MEMBRANE SIALOGLYCOLIPIDS REGULATE THE ACTIVATION OF THE ALTERNATIVE COMPLEMENT PATHWAY BY LIPOSOMES CONTAINING TRINITROPHENYLAMINOCAPROYLDIPALMITOYLPHOSPHATIDYLETHANOLAMINE

Abstract

Liposomes associated with trinitrophenylaminocaproyldipalmitoylphosphatidylethanolamine (TNP-Cap-DPPE) activated the alternative complement pathway (ACP) of the guinea pig. The complement-activating capacity (CAC) of liposomes with TNP-Cap-DPPE (TNP-Cap-liposomes) was inhibited by the insertion of sialoglycolipids, such as GM3, onto the membrane. Neutral glycolipids tested had no inhibitory effect on the CAC of the TNP-Cap-liposomes. The minimum amount of sialoglycolipids required for the inhibition of the ACP-activating capacity of TNP-Cap-liposomes was .ltoreq. 0.01 in molar ratio to dimyristoylphosphatidylcholine in the liposomes. Since the insertion of charged amphiphiles did not affect the status of TNP-Cap-liposomes containing glycolipids with respect to their ACP-activating capacity, the surface potential caused by sialoglycolipids was disregarded as being the factor responsible for restriction of the complement-activating effect. For the inhibitory effect to be manifested, the presence of GM3 was required on the same liposome membrane where the TNP-Cap-triggered ACP activation was taking place.
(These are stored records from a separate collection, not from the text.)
theorem State.emptyRing_keeps {k₀ : Nat} {s₀ s : State} (n : Fin 6)
    (hm : Covers k₀ 0x40000000000000000800000000000000001100000000000000000000000000000004000002) (hs : Keeps k₀ s₀ s) :
    Keeps k₀ s₀ (State.emptyRing s n) := by
  unfold State.emptyRing
  repeat' first
    | exact hm.trans (by decide)
    | with_reducible first
      | assumption | intro _ | refine Keeps.of_eq (by with_reducible assumption) ?_ | apply State.emptyQueue_keeps
      | apply Keeps.ite
    | split | (dsimp only; split)

theorem State.forgetStations_keeps {k₀ : Nat} {s₀ s : State} (n : Nat)
    (hm : Covers k₀ 0x10000000000000000000000000000000000800002) (hs : Keeps k₀ s₀ s) :
    Keeps k₀ s₀ (State.forgetStations s n) := by
  unfold State.forgetStations
  repeat' first
    | exact hm.trans (by decide)
    | with_reducible first
      | assumption | intro _ | refine Keeps.of_eq (by with_reducible assumption) ?_ | apply State.forEach_keeps
      | apply State.modRing_keeps | apply State.setSta_keeps | apply Keeps.ite
    | split | (dsimp only; split)

theorem State.ringEnable_keeps {k₀ : Nat} {s₀ s : State} (n : Fin 6)
    (hm : Covers k₀ 0xc40000000000000000000000000800002) (hs : Keeps k₀ s₀ s) :
    Keeps k₀ s₀ (State.ringEnable s n) := by
  unfold State.ringEnable
  repeat' first
    | exact hm.trans (by decide)
    | with_reducible first
      | exact SOP_CTRL_in | exact SOP_LOOP_in | exact SOP_STATE_in | assumption | intro _
      | refine Keeps.of_eq (by with_reducible assumption) ?_ | apply State.flag_keeps | apply State.modRing_keeps
      | apply State.putFld_keeps | apply State.setRingState_keeps | apply Keeps.ite
    | split | (dsimp only; split)

theorem State.ringDisable_keeps {k₀ : Nat} {s₀ s : State} (n : Fin 6)
    (hm : Covers k₀ 0x40000000000000000800000000000000011100000440000000000000000000000004800002) (hs : Keeps k₀ s₀ s) :
    Keeps k₀ s₀ (State.ringDisable s n) := by
  unfold State.ringDisable
  repeat' first
    | exact hm.trans (by decide)
    | with_reducible first
      | exact SOP_CTRL_in | assumption | intro _ | refine Keeps.of_eq (by with_reducible assumption) ?_
      | apply State.emptyRing_keeps | apply State.forgetStations_keeps | apply State.modRing_keeps
      | apply State.putFld_keeps | apply State.setRingState_keeps | apply Keeps.ite
    | split | (dsimp only; split)

theorem execRingEnable_keeps {k₀ : Nat} {s₀ s : State} (ring : Fin 6)
    (hm : Covers k₀ 0xc40000000000000000000000000800002) (hs : Keeps k₀ s₀ s) :
    Outcome.Keeps k₀ s₀ (execRingEnable ring s) := by
  unfold execRingEnable
  repeat' first
    | exact hm.trans (by decide)
    | with_reducible first
      | assumption | intro _ | refine Keeps.of_eq (by with_reducible assumption) ?_ | apply State.ringEnable_keeps
      | apply Keeps.ite | apply Outcome.keeps_next
    | split | (dsimp only; split)

theorem execRingDisable_keeps {k₀ : Nat} {s₀ s : State} (ring : Fin 6)
    (hm : Covers k₀ 0x40000000000000000800000000000000011100000440000000000000000000000004800002) (hs : Keeps k₀ s₀ s) :
    Outcome.Keeps k₀ s₀ (execRingDisable ring s) := by
  unfold execRingDisable
  repeat' first
    | exact hm.trans (by decide)
    | with_reducible first
      | assumption | intro _ | refine Keeps.of_eq (by with_reducible assumption) ?_ | apply State.ringDisable_keeps
      | apply Keeps.ite | apply Outcome.keeps_next
    | split | (dsimp only; split)

theorem execListenTimeout_keeps {k₀ : Nat} {s₀ s : State} (ring : Fin 6)
    (hm : Covers k₀ 0x400000000000000000000000000000002) (hs : Keeps k₀ s₀ s) :
    Outcome.Keeps k₀ s₀ (execListenTimeout ring s) := by
  unfold execListenTimeout
  repeat' first
    | exact hm.trans (by decide)
    | with_reducible first
      | assumption | intro _ | refine Keeps.of_eq (by with_reducible assumption) ?_ | apply State.setRingState_keeps
      | apply Keeps.ite | apply Outcome.keeps_next
    | split | (dsimp only; split)

theorem State.collision_keeps {k₀ : Nat} {s₀ s : State} (n : Nat)
    (hm : Covers k₀ 0x800420000000000000000000000000800002) (hs : Keeps k₀ s₀ s) :
    Keeps k₀ s₀ (State.collision s n) := by
  unfold State.collision
  repeat' first
    | exact hm.trans (by decide)
    | with_reducible first
      | exact SOP_COLLCNT_in | exact SOP_STATE_in | exact SOP_STATUS_in | assumption | intro _
      | refine Keeps.of_eq (by with_reducible assumption) ?_ | apply State.bump_keeps | apply State.flag_keeps
      | apply State.modRing_keeps | apply State.putFld_keeps | apply Keeps.ite
    | split | (dsimp only; split)

theorem State.lonelyStart_keeps {k₀ : Nat} {s₀ s : State} (n : Nat)
    (hm : Covers k₀ 0x200618a0000000000000000000000000000000000000000000000000000000000000000000000000000000000000c10002) (hs : Keeps k₀ s₀ s) :
    Keeps k₀ s₀ (State.lonelyStart s n) := by
  unfold State.lonelyStart
  repeat' first
    | exact hm.trans (by decide)
    | with_reducible first
      | assumption | intro _ | refine Keeps.of_eq (by with_reducible assumption) ?_ | apply State.evLimit_keeps
      | apply State.modRing_keeps | apply Keeps.ite
    | split | (dsimp only; split)

theorem State.coldAgain_keeps {k₀ : Nat} {s₀ s : State} (n : Nat) (listen : Bool)
    (hm : Covers k₀ 0x400000000000000000000000000800002) (hs : Keeps k₀ s₀ s) :
    Keeps k₀ s₀ (State.coldAgain s n listen) := by
  unfold State.coldAgain
  repeat' first
    | exact hm.trans (by decide)
    | with_reducible first
      | exact SOP_STATE_in | assumption | intro _ | refine Keeps.of_eq (by with_reducible assumption) ?_
      | apply State.modRing_keeps | apply State.putFld_keeps | apply State.setRingState_keeps | apply State.when_keeps
      | apply Keeps.ite
    | split | (dsimp only; split)

theorem State.judgeRound_keeps {k₀ : Nat} {s₀ s : State} (n : Nat)
    (hm : Covers k₀ 0x200618a0000000000000000000000000000000000000000000000000000000000400000000000000000000000000c10002) (hs : Keeps k₀ s₀ s) :
    Keeps k₀ s₀ (State.judgeRound s n) := by
  unfold State.judgeRound
  repeat' first
    | exact hm.trans (by decide)
    | with_reducible first
      | exact SOP_STATE_in | assumption | intro _ | refine Keeps.of_eq (by with_reducible assumption) ?_
      | apply State.coldAgain_keeps | apply State.lonelyStart_keeps | apply State.modRing_keeps
      | apply State.putFld_keeps | apply Keeps.ite
    | split | (dsimp only; split)

theorem State.coldRound_keeps {k₀ : Nat} {s₀ s : State} (n : Nat) (raw : Int)
    (hm : Covers k₀ 0x200618a0000000000000000000000000000000000000000000000000000000000400000000000000000000000008c10002) (hs : Keeps k₀ s₀ s) :
    Keeps k₀ s₀ (State.coldRound s n raw) := by
  unfold State.coldRound
  repeat' first
    | exact hm.trans (by decide)
    | with_reducible first
      | assumption | intro _ | refine Keeps.of_eq (by with_reducible assumption) ?_ | apply State.judgeRound_keeps
      | apply State.modRing_keeps | apply State.sendCopies_keeps | apply Keeps.ite
    | split | (dsimp only; split)

theorem execColdstartRound_keeps {k₀ : Nat} {s₀ s : State} (ring : Fin 6) (raw : Int)
    (hm : Covers k₀ 0x200618a0000000000000000000000000000000000000000000000000000000000400000000000000000000000008c10002) (hs : Keeps k₀ s₀ s) :
    Outcome.Keeps k₀ s₀ (execColdstartRound ring raw s) := by
  unfold execColdstartRound
  repeat' first
    | exact hm.trans (by decide)
    | with_reducible first
      | assumption | intro _ | refine Keeps.of_eq (by with_reducible assumption) ?_ | apply State.coldRound_keeps
      | apply Keeps.ite | apply Outcome.keeps_next
    | split | (dsimp only; split)

theorem State.hearSync_keeps {k₀ : Nat} {s₀ s : State} (n : Nat) (src : Nat)
    (hm : Covers k₀ 0x400000000000000000000000000800002) (hs : Keeps k₀ s₀ s) :
    Keeps k₀ s₀ (State.hearSync s n src) := by
  unfold State.hearSync
  repeat' first
    | exact hm.trans (by decide)
    | with_reducible first
      | exact SOP_STATE_in | assumption | intro _ | refine Keeps.of_eq (by with_reducible assumption) ?_
      | apply State.modRing_keeps | apply State.putFld_keeps | apply Keeps.ite
    | split | (dsimp only; split)

theorem State.coldReceive_keeps {k₀ : Nat} {s₀ s : State} (n : Nat) (west : Bool) (t : Int) (h : RingHeader)
    (hm : Covers k₀ 0x800420000000000000000000000000800002) (hs : Keeps k₀ s₀ s) :
    Keeps k₀ s₀ (State.coldReceive s n west t h) := by
  unfold State.coldReceive
  repeat' first
    | exact hm.trans (by decide)
    | with_reducible first
      | assumption | intro _ | refine Keeps.of_eq (by with_reducible assumption) ?_ | apply State.coldAgain_keeps
      | apply State.collision_keeps | apply State.hearSync_keeps | apply State.modRing_keeps | apply Keeps.ite
    | split | (dsimp only; split)

theorem State.coldGarbled_keeps {k₀ : Nat} {s₀ s : State} (n : Nat)
    (hm : Covers k₀ 0x800420000000000000000000000000800002) (hs : Keeps k₀ s₀ s) :
    Keeps k₀ s₀ (State.coldGarbled s n) := by
  unfold State.coldGarbled
  repeat' first
    | exact hm.trans (by decide)
    | with_reducible first
      | assumption | intro _ | refine Keeps.of_eq (by with_reducible assumption) ?_ | apply State.collision_keeps
      | apply State.modRing_keeps | apply Keeps.ite
    | split | (dsimp only; split)

theorem State.listenReceive_keeps {k₀ : Nat} {s₀ s : State} (n : Nat) (h : RingHeader) (payload : List Byte)
    (hm : Covers k₀ 0xc00000000000000000000000000800002) (hs : Keeps k₀ s₀ s) :
    Keeps k₀ s₀ (State.listenReceive s n h payload) := by
  unfold State.listenReceive
  repeat' first
    | exact hm.trans (by decide)
    | with_reducible first
      | exact SOP_LOOP_in | assumption | intro _ | refine Keeps.of_eq (by with_reducible assumption) ?_
      | apply State.flag_keeps | apply State.hearSync_keeps | apply State.modRing_keeps | apply State.putFld_keeps
      | apply State.setRingState_keeps | apply Keeps.ite
    | split | (dsimp only; split)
Thus, sialoglycolipids may inhibit ACP activation by reacting directly on certain nascently activated complement proteins. Insertion of GM3 could not inhibit liposome lysis via the classical complement pathway. The presence of antibody reaction significantly reduced the inhibitory capacity of GM3, indicating that natural antibody may be responsible for discriminating between self and heterologous surfaces, thus cancelling the glycolipid-mediated restriction of ACP activation in the case of heterologous cell surface, bringing about lysis by the cancellation of the glycolipid-mediated restriction of ACP activation on heterologous cell surfaces.